### SOURCE RECORDS
##########

-- ==== Sys2Proof/Laws/State.lean ====
section
/-! SUPPORT. What each update leaves of the other fields: one lemma for each field and update. -/

namespace Sys2Proof.Laws

open Machine

/-! ## `onLot` -/

@[simp] theorem onLot_agenda (s : State) (n : Word) (h : Lot → Lot) : (onLot s n h).agenda = s.agenda := rfl
@[simp] theorem onLot_freeCtr (s : State) (n : Word) (h : Lot → Lot) : (onLot s n h).freeCtr = s.freeCtr := rfl
@[simp] theorem onLot_cc (s : State) (n : Word) (h : Lot → Lot) : (onLot s n h).cc = s.cc := rfl
@[simp] theorem onLot_issuer (s : State) (n : Word) (h : Lot → Lot) : (onLot s n h).issuer = s.issuer := rfl
@[simp] theorem onLot_accel (s : State) (n : Word) (h : Lot → Lot) : (onLot s n h).accel = s.accel := rfl
@[simp] theorem onLot_tsBase (s : State) (n : Word) (h : Lot → Lot) : (onLot s n h).tsBase = s.tsBase := rfl
@[simp] theorem onLot_tsCc (s : State) (n : Word) (h : Lot → Lot) : (onLot s n h).tsCc = s.tsCc := rfl
@[simp] theorem onLot_views (s : State) (n : Word) (h : Lot → Lot) : (onLot s n h).views = s.views := rfl
@[simp] theorem onLot_localMem (s : State) (n : Word) (h : Lot → Lot) : (onLot s n h).localMem = s.localMem := rfl
@[simp] theorem onLot_clocks (s : State) (n : Word) (h : Lot → Lot) : (onLot s n h).clocks = s.clocks := rfl
@[simp] theorem onLot_notices (s : State) (n : Word) (h : Lot → Lot) : (onLot s n h).notices = s.notices := rfl
@[simp] theorem onLot_acks (s : State) (n : Word) (h : Lot → Lot) : (onLot s n h).acks = s.acks := rfl
@[simp] theorem onLot_wbs (s : State) (n : Word) (h : Lot → Lot) : (onLot s n h).wbs = s.wbs := rfl
@[simp] theorem onLot_walks (s : State) (n : Word) (h : Lot → Lot) : (onLot s n h).walks = s.walks := rfl
@[simp] theorem onLot_replies (s : State) (n : Word) (h : Lot → Lot) : (onLot s n h).replies = s.replies := rfl
@[simp] theorem onLot_tlb (s : State) (n : Word) (h : Lot → Lot) : (onLot s n h).tlb = s.tlb := rfl
@[simp] theorem onLot_sdCache (s : State) (n : Word) (h : Lot → Lot) : (onLot s n h).sdCache = s.sdCache := rfl
@[simp] theorem onLot_hostPages (s : State) (n : Word) (h : Lot → Lot) : (onLot s n h).hostPages = s.hostPages := rfl
@[simp] theorem onLot_ctxBase (s : State) (n : Word) (h : Lot → Lot) : (onLot s n h).ctxBase = s.ctxBase := rfl
@[simp] theorem onLot_images (s : State) (n : Word) (h : Lot → Lot) : (onLot s n h).images = s.images := rfl
@[simp] theorem onLot_placed (s : State) (n : Word) (h : Lot → Lot) : (onLot s n h).placed = s.placed := rfl
@[simp] theorem onLot_insts (s : State) (n : Word) (h : Lot → Lot) : (onLot s n h).insts = s.insts := rfl
@[simp] theorem onLot_queues (s : State) (n : Word) (h : Lot → Lot) : (onLot s n h).queues = s.queues := rfl
@[simp] theorem onLot_outbound (s : State) (n : Word) (h : Lot → Lot) : (onLot s n h).outbound = s.outbound := rfl
@[simp] theorem onLot_held (s : State) (n : Word) (h : Lot → Lot) : (onLot s n h).held = s.held := rfl
@[simp] theorem onLot_lotCtr (s : State) (n : Word) (h : Lot → Lot) : (onLot s n h).lotCtr = s.lotCtr := rfl
@[simp] theorem onLot_parked (s : State) (n : Word) (h : Lot → Lot) : (onLot s n h).parked = s.parked := rfl
@[simp] theorem onLot_lastHeld (s : State) (n : Word) (h : Lot → Lot) : (onLot s n h).lastHeld = s.lastHeld := rfl
@[simp] theorem onLot_accHeld (s : State) (n : Word) (h : Lot → Lot) : (onLot s n h).accHeld = s.accHeld := rfl
@[simp] theorem onLot_frames (s : State) (n : Word) (h : Lot → Lot) : (onLot s n h).frames = s.frames := rfl
@[simp] theorem onLot_lastDispatch (s : State) (n : Word) (h : Lot → Lot) : (onLot s n h).lastDispatch = s.lastDispatch := rfl
@[simp] theorem onLot_reqs (s : State) (n : Word) (h : Lot → Lot) : (onLot s n h).reqs = s.reqs := rfl
@[simp] theorem onLot_nextId (s : State) (n : Word) (h : Lot → Lot) : (onLot s n h).nextId = s.nextId := rfl
@[simp] theorem onLot_mats (s : State) (n : Word) (h : Lot → Lot) : (onLot s n h).mats = s.mats := rfl
@[simp] theorem onLot_matResets (s : State) (n : Word) (h : Lot → Lot) : (onLot s n h).matResets = s.matResets := rfl
@[simp] theorem onLot_groups (s : State) (n : Word) (h : Lot → Lot) : (onLot s n h).groups = s.groups := rfl
@[simp] theorem onLot_bells (s : State) (n : Word) (h : Lot → Lot) : (onLot s n h).bells = s.bells := rfl
@[simp] theorem onLot_tagLast (s : State) (n : Word) (h : Lot → Lot) : (onLot s n h).tagLast = s.tagLast := rfl
@[simp] theorem onLot_tagFreed (s : State) (n : Word) (h : Lot → Lot) : (onLot s n h).tagFreed = s.tagFreed := rfl
@[simp] theorem onLot_sems (s : State) (n : Word) (h : Lot → Lot) : (onLot s n h).sems = s.sems := rfl
@[simp] theorem onLot_regions (s : State) (n : Word) (h : Lot → Lot) : (onLot s n h).regions = s.regions := rfl
@[simp] theorem onLot_quotas (s : State) (n : Word) (h : Lot → Lot) : (onLot s n h).quotas = s.quotas := rfl
@[simp] theorem onLot_bindings (s : State) (n : Word) (h : Lot → Lot) : (onLot s n h).bindings = s.bindings := rfl
@[simp] theorem onLot_drowsy (s : State) (n : Word) (h : Lot → Lot) : (onLot s n h).drowsy = s.drowsy := rfl
@[simp] theorem onLot_retained (s : State) (n : Word) (h : Lot → Lot) : (onLot s n h).retained = s.retained := rfl
@[simp] theorem onLot_bankUse (s : State) (n : Word) (h : Lot → Lot) : (onLot s n h).bankUse = s.bankUse := rfl
@[simp] theorem onLot_waking (s : State) (n : Word) (h : Lot → Lot) : (onLot s n h).waking = s.waking := rfl
@[simp] theorem onLot_porterCtl (s : State) (n : Word) (h : Lot → Lot) : (onLot s n h).porterCtl = s.porterCtl := rfl
@[simp] theorem onLot_debugCtl (s : State) (n : Word) (h : Lot → Lot) : (onLot s n h).debugCtl = s.debugCtl := rfl
@[simp] theorem onLot_watches (s : State) (n : Word) (h : Lot → Lot) : (onLot s n h).watches = s.watches := rfl
@[simp] theorem onLot_breakpoints (s : State) (n : Word) (h : Lot → Lot) : (onLot s n h).breakpoints = s.breakpoints := rfl
@[simp] theorem onLot_rings (s : State) (n : Word) (h : Lot → Lot) : (onLot s n h).rings = s.rings := rfl
@[simp] theorem onLot_faults (s : State) (n : Word) (h : Lot → Lot) : (onLot s n h).faults = s.faults := rfl
@[simp] theorem onLot_haltPeers (s : State) (n : Word) (h : Lot → Lot) : (onLot s n h).haltPeers = s.haltPeers := rfl
@[simp] theorem onLot_halts (s : State) (n : Word) (h : Lot → Lot) : (onLot s n h).halts = s.halts := rfl
@[simp] theorem onLot_outMsgs (s : State) (n : Word) (h : Lot → Lot) : (onLot s n h).outMsgs = s.outMsgs := rfl
@[simp] theorem onLot_cmdQueues (s : State) (n : Word) (h : Lot → Lot) : (onLot s n h).cmdQueues = s.cmdQueues := rfl
@[simp] theorem onLot_usable (s : State) (n : Word) (h : Lot → Lot) : (onLot s n h).usable = s.usable := rfl
@[simp] theorem onLot_supplies (s : State) (n : Word) (h : Lot → Lot) : (onLot s n h).supplies = s.supplies := rfl
@[simp] theorem onLot_degraded (s : State) (n : Word) (h : Lot → Lot) : (onLot s n h).degraded = s.degraded := rfl
@[simp] theorem onLot_throttled (s : State) (n : Word) (h : Lot → Lot) : (onLot s n h).throttled = s.throttled := rfl
@[simp] theorem onLot_firmware (s : State) (n : Word) (h : Lot → Lot) : (onLot s n h).firmware = s.firmware := rfl
@[simp] theorem onLot_fwVersion (s : State) (n : Word) (h : Lot → Lot) : (onLot s n h).fwVersion = s.fwVersion := rfl
@[simp] theorem onLot_scrubCount (s : State) (n : Word) (h : Lot → Lot) : (onLot s n h).scrubCount = s.scrubCount := rfl
@[simp] theorem onLot_attestAddr (s : State) (n : Word) (h : Lot → Lot) : (onLot s n h).attestAddr = s.attestAddr := rfl
@[simp] theorem onLot_bootFailed (s : State) (n : Word) (h : Lot → Lot) : (onLot s n h).bootFailed = s.bootFailed := rfl
@[simp] theorem onLot_clerkHeld (s : State) (n : Word) (h : Lot → Lot) : (onLot s n h).clerkHeld = s.clerkHeld := rfl
@[simp] theorem onLot_dumps (s : State) (n : Word) (h : Lot → Lot) : (onLot s n h).dumps = s.dumps := rfl
@[simp] theorem onLot_sampleWindows (s : State) (n : Word) (h : Lot → Lot) : (onLot s n h).sampleWindows = s.sampleWindows := rfl
@[simp] theorem onLot_samples (s : State) (n : Word) (h : Lot → Lot) : (onLot s n h).samples = s.samples := rfl
@[simp] theorem onLot_scans (s : State) (n : Word) (h : Lot → Lot) : (onLot s n h).scans = s.scans := rfl
@[simp] theorem onLot_reportNo (s : State) (n : Word) (h : Lot → Lot) : (onLot s n h).reportNo = s.reportNo := rfl
@[simp] theorem onLot_lastScan (s : State) (n : Word) (h : Lot → Lot) : (onLot s n h).lastScan = s.lastScan := rfl
@[simp] theorem onLot_logData (s : State) (n : Word) (h : Lot → Lot) : (onLot s n h).logData = s.logData := rfl
@[simp] theorem onLot_replays (s : State) (n : Word) (h : Lot → Lot) : (onLot s n h).replays = s.replays := rfl
@[simp] theorem onLot_mbars (s : State) (n : Word) (h : Lot → Lot) : (onLot s n h).mbars = s.mbars := rfl
@[simp] theorem onLot_brokenMbars (s : State) (n : Word) (h : Lot → Lot) : (onLot s n h).brokenMbars = s.brokenMbars := rfl
@[simp] theorem onLot_tearing (s : State) (n : Word) (h : Lot → Lot) : (onLot s n h).tearing = s.tearing := rfl
@[simp] theorem onLot_waiting (s : State) (n : Word) (h : Lot → Lot) : (onLot s n h).waiting = s.waiting := rfl
@[simp] theorem onLot_lastIssue (s : State) (n : Word) (h : Lot → Lot) : (onLot s n h).lastIssue = s.lastIssue := rfl
@[simp] theorem onLot_lastEntry (s : State) (n : Word) (h : Lot → Lot) : (onLot s n h).lastEntry = s.lastEntry := rfl
@[simp] theorem onLot_entered (s : State) (n : Word) (h : Lot → Lot) : (onLot s n h).entered = s.entered := rfl
@[simp] theorem onLot_reserved (s : State) (n : Word) (h : Lot → Lot) : (onLot s n h).reserved = s.reserved := rfl
@[simp] theorem onLot_taken (s : State) (n : Word) (h : Lot → Lot) : (onLot s n h).taken = s.taken := rfl
@[simp] theorem onLot_sets (s : State) (n : Word) (h : Lot → Lot) : (onLot s n h).sets = s.sets := rfl
@[simp] theorem onLot_inflight (s : State) (n : Word) (h : Lot → Lot) : (onLot s n h).inflight = s.inflight := rfl
@[simp] theorem onLot_priLimit (s : State) (n : Word) (h : Lot → Lot) : (onLot s n h).priLimit = s.priLimit := rfl
@[simp] theorem onLot_late (s : State) (n : Word) (h : Lot → Lot) : (onLot s n h).late = s.late := rfl
@[simp] theorem onLot_owedReplies (s : State) (n : Word) (h : Lot → Lot) : (onLot s n h).owedReplies = s.owedReplies := rfl
@[simp] theorem onLot_resetting (s : State) (n : Word) (h : Lot → Lot) : (onLot s n h).resetting = s.resetting := rfl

##########

### THE PROBLEM
Starting at the line with "s.late := rfl", restate every line word for word through the end of the listing above.

### SOLUTION FOR THIS TASK
@[simp] theorem onLot_late (s : State) (n : Word) (h : Lot → Lot) : (onLot s n h).late = s.late := rfl
@[simp] theorem onLot_owedReplies (s : State) (n : Word) (h : Lot → Lot) : (onLot s n h).owedReplies = s.owedReplies := rfl
@[simp] theorem onLot_resetting (s : State) (n : Word) (h : Lot → Lot) : (onLot s n h).resetting = s.resetting := rfl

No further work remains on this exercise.